The 2018 budget however offers a glimmer of hope to this as Sh587 million has been allocated to the agency. Hopefully, these funds will be a good starting point towards the agency’s resourcing as well as the streamlining and improvement of the efficiency of reporting processes.
But still, are we saying that all a bank should do is report suspicious activity to the FRC? First, investigations into money laundering crimes are not the responsibility of banks. However there exists a delicate balance here since the Act establishes the offence of dealing in laundered money, of which the proceeds of corruption are a type.
Regulators around the world expect banks to have various lines of defence that would reduce their exposure to criminal and illicit funds to a reasonable level.
As the NYS scandal continues to unfold, it would be interesting to see how events unravel where our banks are involved especially given the high media profile this case has attracted.
For instance, it would be questionable for a bank to continue to hold customer relationships with a suspicious client if all or most of that client’s activity is suspect. That said, should banks be blamed for not stopping suspicious transactions?
Not entirely, because a bank’s responsibility is to its client. Banks may run the risk of exposure to unnecessary legal suits for taking unilateral action such as withholding clients’ funds or declining to effect transactions on suspicion of its illicit nature. Essentially, banks require court orders to freeze bank accounts, and therefore have little scope to take immediate action should suspicious activity occur.

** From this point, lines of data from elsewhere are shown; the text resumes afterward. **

-- ==== Sys2Proof/Certificates/Slice0/Obligations.lean ====
section
/-! DEFINITION. The statements about the part, for the provers. OBLIGATIONS.json lists them with the rules they rest
on. -/

section Statements

open Sys2Proof Sys2Proof.Machine

/-! ## Steps, time and reset -/

/-- A step takes the command at the front of the queue and runs it on the state with the queue's rest. -/
def Obligations.StepRunsFrontCommand : Prop :=
  ∀ (s : State) (c : Instr) (cs : List Instr),
    step { s with pending := c :: cs } = exec c { s with pending := cs }

/-- No step stops: whatever the state, a step answers a next state. -/
def Obligations.NoStepStops : Prop := ∀ s : State, ∃ t : State, step s = .next t

/-- On an empty queue (the model's choice, log entry 1): held in reset nothing happens; with nothing due one tick of the
1 ms timebase passes; else one of the events due is taken, by the command of the table that takes it, which of them
being open (log entry 2).
An event is due when a tick has brought its filter to the tenth tick (R180), its bound to 100 ms (R171, R177) or its
timer to 0 (R179); its command then does what the taking of the event does.
A tick lowers every timer by 1, counts filters and bounds up, and changes nothing else. -/
def Obligations.EmptyQueueStepTicksOrTakes : Prop :=
  (∀ s : State, s.pending = [] →
    (s.inReset = true → step s = .next s) ∧
    (s.inReset = false → (∀ d : Due, d.isDue s = false) → step s = .next s.tick) ∧
    (s.inReset = false → (∃ d : Due, d.isDue s = true) →
      ∃ d : Due, d.isDue s = true ∧ step s = exec (d.command s) { s with choices := s.choices + 1 })) ∧
  (∀ (s : State) (d : Due), s.inReset = false → d.isDue s = true → exec (d.command s) s = .next (d.take s)) ∧
  (∀ (s : State) (k : LinkId),
    ((Due.present k).isDue s = true ↔ 10 ≤ (s.link k).presentTicks) ∧
    ((Due.selfDisable k).isDue s = true ↔ ∃ ms : Nat, (s.link k).selfDisable = some (.running ms) ∧ 100 ≤ ms) ∧
    (Due.restart.isDue s = true ↔ ∃ ms : Nat, s.restart = some ms ∧ 100 ≤ ms)) ∧
  (∀ (s : State) (p : PortId),
    ((Due.ready p).isDue s = true ↔ 10 ≤ (s.port p).readyTicks) ∧
    ((Due.fault p).isDue s = true ↔ 10 ≤ (s.port p).faultTicks) ∧
    ((Due.idle p).isDue s = true ↔ (s.port p).idleTimer = some 0) ∧
    ((Due.grace p).isDue s = true ↔ (s.port p).graceTimer = some 0) ∧
    ((Due.stall p).isDue s = true ↔ (s.port p).stallTimer = some 0) ∧
    ((Due.turn p).isDue s = true ↔ (s.port p).turnTimer = some 0) ∧
    ((Due.gather p).isDue s = true ↔ (s.port p).gatherTimer = some 0)) ∧
  (∀ s : State,
    s.tick = { s with links := s.tick.links, ports := s.tick.ports, restart := s.restart.map (fun n => n + 1) } ∧
    (∀ p : PortId, s.tick.port p = { s.port p with
      idleTimer := (s.port p).idleTimer.map (fun n => n - 1),
      graceTimer := (s.port p).graceTimer.map (fun n => n - 1),
      stallTimer := (s.port p).stallTimer.map (fun n => n - 1),
      turnTimer := (s.port p).turnTimer.map (fun n => n - 1),
      gatherTimer := (s.port p).gatherTimer.map (fun n => n - 1),
      readyTicks := if (s.port p).readyPin = (s.port p).ready then 0 else (s.port p).readyTicks + 1,
      faultTicks := if (s.port p).faultPin = (s.port p).fault then 0 else (s.port p).faultTicks + 1 }) ∧
    (∀ k : LinkId, s.tick.link k = { s.link k with
      presentTicks := if (s.link k).presentPin = (s.link k).present then 0 else (s.link k).presentTicks + 1,
      selfDisable := match (s.link k).selfDisable with
        | none => none
        | some (.running n) => some (.running (n + 1))
        | some .superseded => some .superseded }))
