-- ==== Sys2Proof/Tests/Slice0.lean ====
section
/-! SUPPORT. Tests of the model: the well-formedness checks, worked examples of the manual, and for each statement that
has hypotheses a state and operands that meet them, clause by clause, at the ends of the ranges. -/

namespace Sys2Proof.Tests

open Sys2Proof.Machine

-- One proof at a time: each of the proofs below waits for the kernel, and many at once need many threads.
set_option Elab.async false

/-! ## Small states -/

/-- The next state of an outcome. -/
def nextOf (o : Host.Outcome State Fault Refusal) : Option State :=
  match o with
  | .next t => some t
  | .fault _ => none
  | .refused _ => none

/-- Link K0 UP. -/
def upLink : Link := { Link.reset true with present := true, presentPin := true }

/-- A part whose link K0 is as given. -/
def withLink (l : Link) : State := State.reset.setLink 0 l

/-- Port P0 as given, leased as given, with link K0 UP. -/
def withPort (p : Port) (l : Lease) : State := ((withLink upLink).setPort 0 p).setLease (.port 0) l

/-- A lease of K0. -/
def held : Lease := .held ⟨0, .pub, 7⟩

/-- A lease of K0 that is being released. -/
def releasing : Lease := .releasing ⟨0, .pub, 7⟩

/-- A port whose peripheral is ready, in a state. -/
def readyPort (st : PortState) : Port := { Port.reset with ready := true, readyPin := true, state := st }

/-- A port with an open job and nothing staged. -/
def jobPort : Port :=
  { readyPort .opened with select := true, credit := 2, i0 := .filling [], frameSize := some 256 }

/-- A PANEL port in a state. -/
def panelPort (st : PortState) : Port :=
  { readyPort st with profile := { PortProfile.reset with kind := .panel, strayLink := some 0 } }

/-- Every right for every class. -/
def allRights : Rights := ⟨⟨true, true, true⟩, ⟨true, true, true⟩, ⟨true, true, true⟩⟩

/-- A frame in hand at link K0. -/
def inHand (r : Request) (s : State) : State :=
  s.setLink 0 { s.link 0 with hand := some ⟨5, 0x1234, r⟩ }

/-- A management command in hand at link K0. -/
def commanded (cmd : MgmtCmd) (payload : List Byte) : State := inHand (.mgmt cmd payload) (withLink upLink)

/-- A level for every line. -/
def lines (level : Bool) : Levels :=
  ⟨List.replicate 8 level, List.replicate 6 level, List.replicate 6 level⟩

/-- A received character without error. -/
def char (b : Byte) : RxChar := ⟨b, true, true, true, 0⟩

/-! ## Well-formedness -/

theorem test_resetEnd_wellFormed : (Instr.resetEnd (lines true)).wellFormed = true := by decide

theorem test_resetEnd_seven_present_refused :
    (Instr.resetEnd { lines true with present := List.replicate 7 true }).wellFormed = false := by decide

theorem test_resetEnd_seven_ready_refused :
    (Instr.resetEnd { lines true with ready := List.replicate 7 true }).wellFormed = false := by decide

theorem test_resetEnd_no_fault_refused :
    (Instr.resetEnd { lines true with fault := [] }).wellFormed = false := by decide

theorem test_no_word_spells_a_command : decodeTableWord 16 0x1234 = none := rfl

/-! ## Examples of the manual -/

/-- The remark of R5. -/
theorem test_crc_of_the_digits :
    crcOf [0x31, 0x32, 0x33, 0x34, 0x35, 0x36, 0x37, 0x38, 0x39] = 0x29B1 := by decide +kernel

/-- 11.1: a STATUS frame, received behind idle fill, is stored whole. -/
theorem test_status_frame_is_stored :
    (([0x55, 0x55] ++ (Frame.wire ⟨0x04, 0x55, 0x1002, []⟩)).foldl (fun l b => Link.receiveByte b l) upLink).ingress =
      [⟨0x04, 0x55, 0x1002, []⟩] := by decide +kernel

/-- R12: idle fill inside a frame aborts it. -/
theorem test_idle_fill_aborts :
    let l := [0xC3, 0x3C, 0x04, 0x9E, 0x55].foldl (fun l b => Link.receiveByte b l) upLink
    l.rx = .hunt ∧ l.counters.aborted = 1 ∧ l.occupancy = 0 := by decide +kernel

/-- R70: after reset every decoded frame is answered NO_SERVICE. -/
theorem test_no_service_after_reset :
    (nextOf (step { (withLink { upLink with ingress := [⟨0x01, 9, 0x1000, [0]⟩] }) with
      pending := [.frameTaken 0] })).map (fun t => (t.link 0).control) =
      some [⟨⟨0x81, 9, 0x1000, [0x20, 0xFF, 0x00]⟩, none⟩] := by decide +kernel

/-- 11.3.3: a GRANTED notice of a port carries the credit. -/
theorem test_granted_notice :
    Notice.frame ⟨.granted, .port 3, 0x21⟩ = ⟨0x82, 0x21, 0x0003, [4, 0x03, 2]⟩ := by decide

/-- R181: the five bytes of a report. -/
theorem test_touch_report :
    (leadPhase 0xA3, leadContact 0xA3, coordFrom 0x20 0x01) = (some .move, some 3, 0x801) := by decide

/-- R103: a character of 8 data bits with even parity and two stop bits. -/
theorem test_character_bits :
    charBits ⟨.r9600, .even, .two⟩ 0x43 =
      [false, true, true, false, false, false, false, true, false, true, true, true] := by decide

/-- R116: a turnaround of 0 lets a SETTLING port go on to IDLE at once. -/
theorem test_turnaround_zero :
    let p : Port := { jobPort with profile := { PortProfile.reset with turnaround := 0 } }
    (((withPort p held).endJob 0).port 0).state = .idle := by decide +kernel

/-- R180: a level is taken at the tenth tick that finds it changed. -/
theorem test_ten_ticks :
    let s (n : Nat) := State.reset.setPort 0 { Port.reset with readyPin := true, readyTicks := n }
    (s 9).tick.due = [.ready 0] ∧ (s 8).tick.due = [] := by decide +kernel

So how can banks protect themselves? Under POCAMLA, a bank may raise as a defence the fact that it had reported the suspicious transaction under the terms set out in the Act. The UK legal and regulatory environment has what may be a better approach that addresses the legal nightmare for banks in trying to balance between their responsibilities under the law and their responsibilities to their clients. Banks in the UK are permitted to submit a request for a Defence against Money Laundering (DAML). How this works is that where a bank has reasons to believe that the transactions relate to illegal activities, they could still continue with the transaction but only after obtaining consent from their FRC equivalent to carry out the transaction. This DAML then provides a buffer against dealing in illicit proceeds where there was inaction by the intelligence unit and relevant enforcement agencies. Obtaining consent does not necessarily release a reporting entity from discharging its regulatory obligations. Perhaps a similar provision in POCAMLA should be considered by regulators.
GRACE MUHIA, Certified Anti-Money Laundering Specialist and Forensics Senior Associate at PwC Kenya.